__DESCRIPTION OF THE TASK__:
Both the line below containing "v).sh = s.sh := rfl" and the line containing "v).host = s.host := rfl", along with every line between them, should be repeated exactly; no other line belongs in the answer.

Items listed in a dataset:
━━━━━━━━━━━━━━━━

/-! ## `clearSem` -/

@[simp] theorem State.clearSem_cfg (s : State) : (s.clearSem).cfg = s.cfg := rfl
@[simp] theorem State.clearSem_phase (s : State) : (s.clearSem).phase = s.phase := rfl
@[simp] theorem State.clearSem_txn (s : State) : (s.clearSem).txn = s.txn := rfl
@[simp] theorem State.clearSem_eng (s : State) : (s.clearSem).eng = s.eng := rfl
@[simp] theorem State.clearSem_call (s : State) : (s.clearSem).call = s.call := rfl
@[simp] theorem State.clearSem_sem (s : State) : (s.clearSem).sem = false := rfl
@[simp] theorem State.clearSem_irqen (s : State) : (s.clearSem).irqen = s.irqen := rfl
@[simp] theorem State.clearSem_i2c (s : State) : (s.clearSem).i2c = s.i2c := rfl
@[simp] theorem State.clearSem_trace (s : State) : (s.clearSem).trace = s.trace := rfl
@[simp] theorem State.clearSem_tx (s : State) : (s.clearSem).tx = s.tx := rfl
@[simp] theorem State.clearSem_rx (s : State) : (s.clearSem).rx = s.rx := rfl
@[simp] theorem State.clearSem_ins (s : State) : (s.clearSem).ins = s.ins := rfl
@[simp] theorem State.clearSem_outs (s : State) : (s.clearSem).outs = s.outs := rfl
@[simp] theorem State.clearSem_usb (s : State) : (s.clearSem).usb = s.usb := rfl
@[simp] theorem State.clearSem_sh (s : State) : (s.clearSem).sh = s.sh := rfl
@[simp] theorem State.clearSem_host (s : State) : (s.clearSem).host = s.host := rfl
@[simp] theorem State.clearSem_mem (s : State) : (s.clearSem).mem = s.mem := rfl
@[simp] theorem State.clearSem_client (s : State) : (s.clearSem).client = s.client := rfl
@[simp] theorem State.clearSem_sched (s : State) : (s.clearSem).sched = s.sched := rfl
@[simp] theorem State.clearSem_now (s : State) : (s.clearSem).now = s.now := rfl
@[simp] theorem State.clearSem_tick (s : State) : (s.clearSem).tick = s.tick := rfl
@[simp] theorem State.clearSem_free (s : State) : (s.clearSem).free = s.free := rfl

/-! ## `discardTxn` -/

@[simp] theorem State.discardTxn_cfg (s : State) : (s.discardTxn).cfg = s.cfg := rfl
@[simp] theorem State.discardTxn_phase (s : State) : (s.discardTxn).phase = s.phase := rfl
@[simp] theorem State.discardTxn_txn (s : State) : (s.discardTxn).txn = none := rfl
@[simp] theorem State.discardTxn_eng (s : State) : (s.discardTxn).eng = s.eng := rfl
@[simp] theorem State.discardTxn_call (s : State) : (s.discardTxn).call = s.call := rfl
@[simp] theorem State.discardTxn_sem (s : State) : (s.discardTxn).sem = s.sem := rfl
@[simp] theorem State.discardTxn_irqen (s : State) : (s.discardTxn).irqen = s.irqen := rfl
@[simp] theorem State.discardTxn_i2c (s : State) : (s.discardTxn).i2c = s.i2c := rfl
@[simp] theorem State.discardTxn_trace (s : State) : (s.discardTxn).trace = s.trace := rfl
@[simp] theorem State.discardTxn_tx (s : State) : (s.discardTxn).tx = s.tx := rfl
@[simp] theorem State.discardTxn_rx (s : State) : (s.discardTxn).rx = s.rx := rfl
@[simp] theorem State.discardTxn_ins (s : State) : (s.discardTxn).ins = s.ins := rfl
@[simp] theorem State.discardTxn_outs (s : State) : (s.discardTxn).outs = s.outs := rfl
@[simp] theorem State.discardTxn_usb (s : State) : (s.discardTxn).usb = s.usb := rfl
@[simp] theorem State.discardTxn_sh (s : State) : (s.discardTxn).sh = s.sh := rfl
@[simp] theorem State.discardTxn_host (s : State) : (s.discardTxn).host = s.host := rfl
@[simp] theorem State.discardTxn_mem (s : State) : (s.discardTxn).mem = s.mem := rfl
@[simp] theorem State.discardTxn_client (s : State) : (s.discardTxn).client = s.client := rfl
@[simp] theorem State.discardTxn_sched (s : State) : (s.discardTxn).sched = s.sched := rfl
@[simp] theorem State.discardTxn_now (s : State) : (s.discardTxn).now = s.now := rfl
@[simp] theorem State.discardTxn_tick (s : State) : (s.discardTxn).tick = s.tick := rfl
@[simp] theorem State.discardTxn_free (s : State) : (s.discardTxn).free = s.free := rfl

/-! ## `setIrqen` -/

@[simp] theorem State.setIrqen_cfg (s : State) (src : Source) (v : Bool) : (s.setIrqen src v).cfg = s.cfg := rfl
@[simp] theorem State.setIrqen_phase (s : State) (src : Source) (v : Bool) : (s.setIrqen src v).phase = s.phase := rfl
@[simp] theorem State.setIrqen_txn (s : State) (src : Source) (v : Bool) : (s.setIrqen src v).txn = s.txn := rfl
@[simp] theorem State.setIrqen_eng (s : State) (src : Source) (v : Bool) : (s.setIrqen src v).eng = s.eng := rfl
@[simp] theorem State.setIrqen_call (s : State) (src : Source) (v : Bool) : (s.setIrqen src v).call = s.call := rfl
@[simp] theorem State.setIrqen_sem (s : State) (src : Source) (v : Bool) : (s.setIrqen src v).sem = s.sem := rfl
@[simp] theorem State.setIrqen_irqen (s : State) (src : Source) (v : Bool) : (s.setIrqen src v).irqen = s.irqen.set src v := rfl
@[simp] theorem State.setIrqen_i2c (s : State) (src : Source) (v : Bool) : (s.setIrqen src v).i2c = s.i2c := rfl
@[simp] theorem State.setIrqen_trace (s : State) (src : Source) (v : Bool) : (s.setIrqen src v).trace = s.trace := rfl
@[simp] theorem State.setIrqen_tx (s : State) (src : Source) (v : Bool) : (s.setIrqen src v).tx = s.tx := rfl
@[simp] theorem State.setIrqen_rx (s : State) (src : Source) (v : Bool) : (s.setIrqen src v).rx = s.rx := rfl
@[simp] theorem State.setIrqen_ins (s : State) (src : Source) (v : Bool) : (s.setIrqen src v).ins = s.ins := rfl
@[simp] theorem State.setIrqen_outs (s : State) (src : Source) (v : Bool) : (s.setIrqen src v).outs = s.outs := rfl
@[simp] theorem State.setIrqen_usb (s : State) (src : Source) (v : Bool) : (s.setIrqen src v).usb = s.usb := rfl
@[simp] theorem State.setIrqen_sh (s : State) (src : Source) (v : Bool) : (s.setIrqen src v).sh = s.sh := rfl
@[simp] theorem State.setIrqen_host (s : State) (src : Source) (v : Bool) : (s.setIrqen src v).host = s.host := rfl
@[simp] theorem State.setIrqen_mem (s : State) (src : Source) (v : Bool) : (s.setIrqen src v).mem = s.mem := rfl
@[simp] theorem State.setIrqen_client (s : State) (src : Source) (v : Bool) : (s.setIrqen src v).client = s.client := rfl
@[simp] theorem State.setIrqen_sched (s : State) (src : Source) (v : Bool) : (s.setIrqen src v).sched = s.sched := rfl
@[simp] theorem State.setIrqen_now (s : State) (src : Source) (v : Bool) : (s.setIrqen src v).now = s.now := rfl
@[simp] theorem State.setIrqen_tick (s : State) (src : Source) (v : Bool) : (s.setIrqen src v).tick = s.tick := rfl
@[simp] theorem State.setIrqen_free (s : State) (src : Source) (v : Bool) : (s.setIrqen src v).free = s.free := rfl

/-! ## `rearmSources` -/

@[simp] theorem State.rearmSources_cfg (s : State) : (s.rearmSources).cfg = s.cfg := rfl
@[simp] theorem State.rearmSources_phase (s : State) : (s.rearmSources).phase = s.phase := rfl
@[simp] theorem State.rearmSources_txn (s : State) : (s.rearmSources).txn = s.txn := rfl
@[simp] theorem State.rearmSources_eng (s : State) : (s.rearmSources).eng = s.eng := rfl
@[simp] theorem State.rearmSources_call (s : State) : (s.rearmSources).call = s.call := rfl
@[simp] theorem State.rearmSources_sem (s : State) : (s.rearmSources).sem = s.sem := rfl
@[simp] theorem State.rearmSources_irqen (s : State) : (s.rearmSources).irqen = ⟨true, true, true, true, s.irqen.usb⟩ := rfl
@[simp] theorem State.rearmSources_i2c (s : State) : (s.rearmSources).i2c = s.i2c := rfl
@[simp] theorem State.rearmSources_trace (s : State) : (s.rearmSources).trace = s.trace := rfl
@[simp] theorem State.rearmSources_tx (s : State) : (s.rearmSources).tx = s.tx := rfl
@[simp] theorem State.rearmSources_rx (s : State) : (s.rearmSources).rx = s.rx := rfl
@[simp] theorem State.rearmSources_ins (s : State) : (s.rearmSources).ins = s.ins := rfl
@[simp] theorem State.rearmSources_outs (s : State) : (s.rearmSources).outs = s.outs := rfl
@[simp] theorem State.rearmSources_usb (s : State) : (s.rearmSources).usb = s.usb := rfl
@[simp] theorem State.rearmSources_sh (s : State) : (s.rearmSources).sh = s.sh := rfl
@[simp] theorem State.rearmSources_host (s : State) : (s.rearmSources).host = s.host := rfl
@[simp] theorem State.rearmSources_mem (s : State) : (s.rearmSources).mem = s.mem := rfl
@[simp] theorem State.rearmSources_client (s : State) : (s.rearmSources).client = s.client := rfl
@[simp] theorem State.rearmSources_sched (s : State) : (s.rearmSources).sched = s.sched := rfl
@[simp] theorem State.rearmSources_now (s : State) : (s.rearmSources).now = s.now := rfl
@[simp] theorem State.rearmSources_tick (s : State) : (s.rearmSources).tick = s.tick := rfl
@[simp] theorem State.rearmSources_free (s : State) : (s.rearmSources).free = s.free := rfl

/-! ## `startReply` -/

@[simp] theorem State.startReply_cfg (s : State) (text : List Byte) : (s.startReply text).cfg = s.cfg := rfl
@[simp] theorem State.startReply_phase (s : State) (text : List Byte) : (s.startReply text).phase = s.phase := rfl
@[simp] theorem State.startReply_txn (s : State) (text : List Byte) : (s.startReply text).txn = s.txn := rfl
@[simp] theorem State.startReply_eng (s : State) (text : List Byte) : (s.startReply text).eng = s.eng := rfl
@[simp] theorem State.startReply_call (s : State) (text : List Byte) : (s.startReply text).call = s.call := rfl
@[simp] theorem State.startReply_sem (s : State) (text : List Byte) : (s.startReply text).sem = s.sem := rfl
@[simp] theorem State.startReply_irqen (s : State) (text : List Byte) : (s.startReply text).irqen = s.irqen := rfl
@[simp] theorem State.startReply_i2c (s : State) (text : List Byte) : (s.startReply text).i2c = s.i2c := rfl
@[simp] theorem State.startReply_trace (s : State) (text : List Byte) : (s.startReply text).trace = s.trace := rfl
@[simp] theorem State.startReply_tx (s : State) (text : List Byte) : (s.startReply text).tx = s.tx := rfl
@[simp] theorem State.startReply_rx (s : State) (text : List Byte) : (s.startReply text).rx = s.rx := rfl
@[simp] theorem State.startReply_ins (s : State) (text : List Byte) : (s.startReply text).ins = s.ins := rfl
@[simp] theorem State.startReply_outs (s : State) (text : List Byte) : (s.startReply text).outs = s.outs := rfl
@[simp] theorem State.startReply_usb (s : State) (text : List Byte) : (s.startReply text).usb = s.usb := rfl
@[simp] theorem State.startReply_sh (s : State) (text : List Byte) : (s.startReply text).sh = { s.sh with pos := .REPLYING, sendRest := text, sendAtB := false } := rfl
@[simp] theorem State.startReply_host (s : State) (text : List Byte) : (s.startReply text).host = s.host := rfl
@[simp] theorem State.startReply_mem (s : State) (text : List Byte) : (s.startReply text).mem = s.mem := rfl
@[simp] theorem State.startReply_client (s : State) (text : List Byte) : (s.startReply text).client = s.client := rfl
@[simp] theorem State.startReply_sched (s : State) (text : List Byte) : (s.startReply text).sched = s.sched := rfl
@[simp] theorem State.startReply_now (s : State) (text : List Byte) : (s.startReply text).now = s.now := rfl
@[simp] theorem State.startReply_tick (s : State) (text : List Byte) : (s.startReply text).tick = s.tick := rfl
@[simp] theorem State.startReply_free (s : State) (text : List Byte) : (s.startReply text).free = s.free := rfl

/-! ## `rejectLine` -/

@[simp] theorem State.rejectLine_cfg (s : State) : (s.rejectLine).cfg = s.cfg := rfl
@[simp] theorem State.rejectLine_phase (s : State) : (s.rejectLine).phase = s.phase := rfl
@[simp] theorem State.rejectLine_txn (s : State) : (s.rejectLine).txn = s.txn := rfl
@[simp] theorem State.rejectLine_eng (s : State) : (s.rejectLine).eng = { s.eng with cause := .MALFORMED } := rfl
@[simp] theorem State.rejectLine_call (s : State) : (s.rejectLine).call = s.call := rfl
@[simp] theorem State.rejectLine_sem (s : State) : (s.rejectLine).sem = s.sem := rfl
@[simp] theorem State.rejectLine_irqen (s : State) : (s.rejectLine).irqen = s.irqen := rfl
@[simp] theorem State.rejectLine_i2c (s : State) : (s.rejectLine).i2c = s.i2c := rfl
@[simp] theorem State.rejectLine_trace (s : State) : (s.rejectLine).trace = s.trace := rfl
@[simp] theorem State.rejectLine_tx (s : State) : (s.rejectLine).tx = s.tx := rfl
@[simp] theorem State.rejectLine_rx (s : State) : (s.rejectLine).rx = s.rx := rfl
@[simp] theorem State.rejectLine_ins (s : State) : (s.rejectLine).ins = s.ins := rfl
@[simp] theorem State.rejectLine_outs (s : State) : (s.rejectLine).outs = s.outs := rfl
@[simp] theorem State.rejectLine_usb (s : State) : (s.rejectLine).usb = s.usb := rfl
@[simp] theorem State.rejectLine_sh (s : State) : (s.rejectLine).sh = { s.sh with pos := .REPLYING, sendRest := Text.error, sendAtB := false } := rfl
@[simp] theorem State.rejectLine_host (s : State) : (s.rejectLine).host = s.host := rfl
@[simp] theorem State.rejectLine_mem (s : State) : (s.rejectLine).mem = s.mem := rfl
@[simp] theorem State.rejectLine_client (s : State) : (s.rejectLine).client = s.client := rfl
@[simp] theorem State.rejectLine_sched (s : State) : (s.rejectLine).sched = s.sched := rfl
@[simp] theorem State.rejectLine_now (s : State) : (s.rejectLine).now = s.now := rfl
@[simp] theorem State.rejectLine_tick (s : State) : (s.rejectLine).tick = s.tick := rfl
@[simp] theorem State.rejectLine_free (s : State) : (s.rejectLine).free = s.free := rfl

━━━━━━━━━━━━━━━━

__COMPLETED EXERCISE__:
@[simp] theorem State.setIrqen_sh (s : State) (src : Source) (v : Bool) : (s.setIrqen src v).sh = s.sh := rfl
@[simp] theorem State.setIrqen_host (s : State) (src : Source) (v : Bool) : (s.setIrqen src v).host = s.host := rfl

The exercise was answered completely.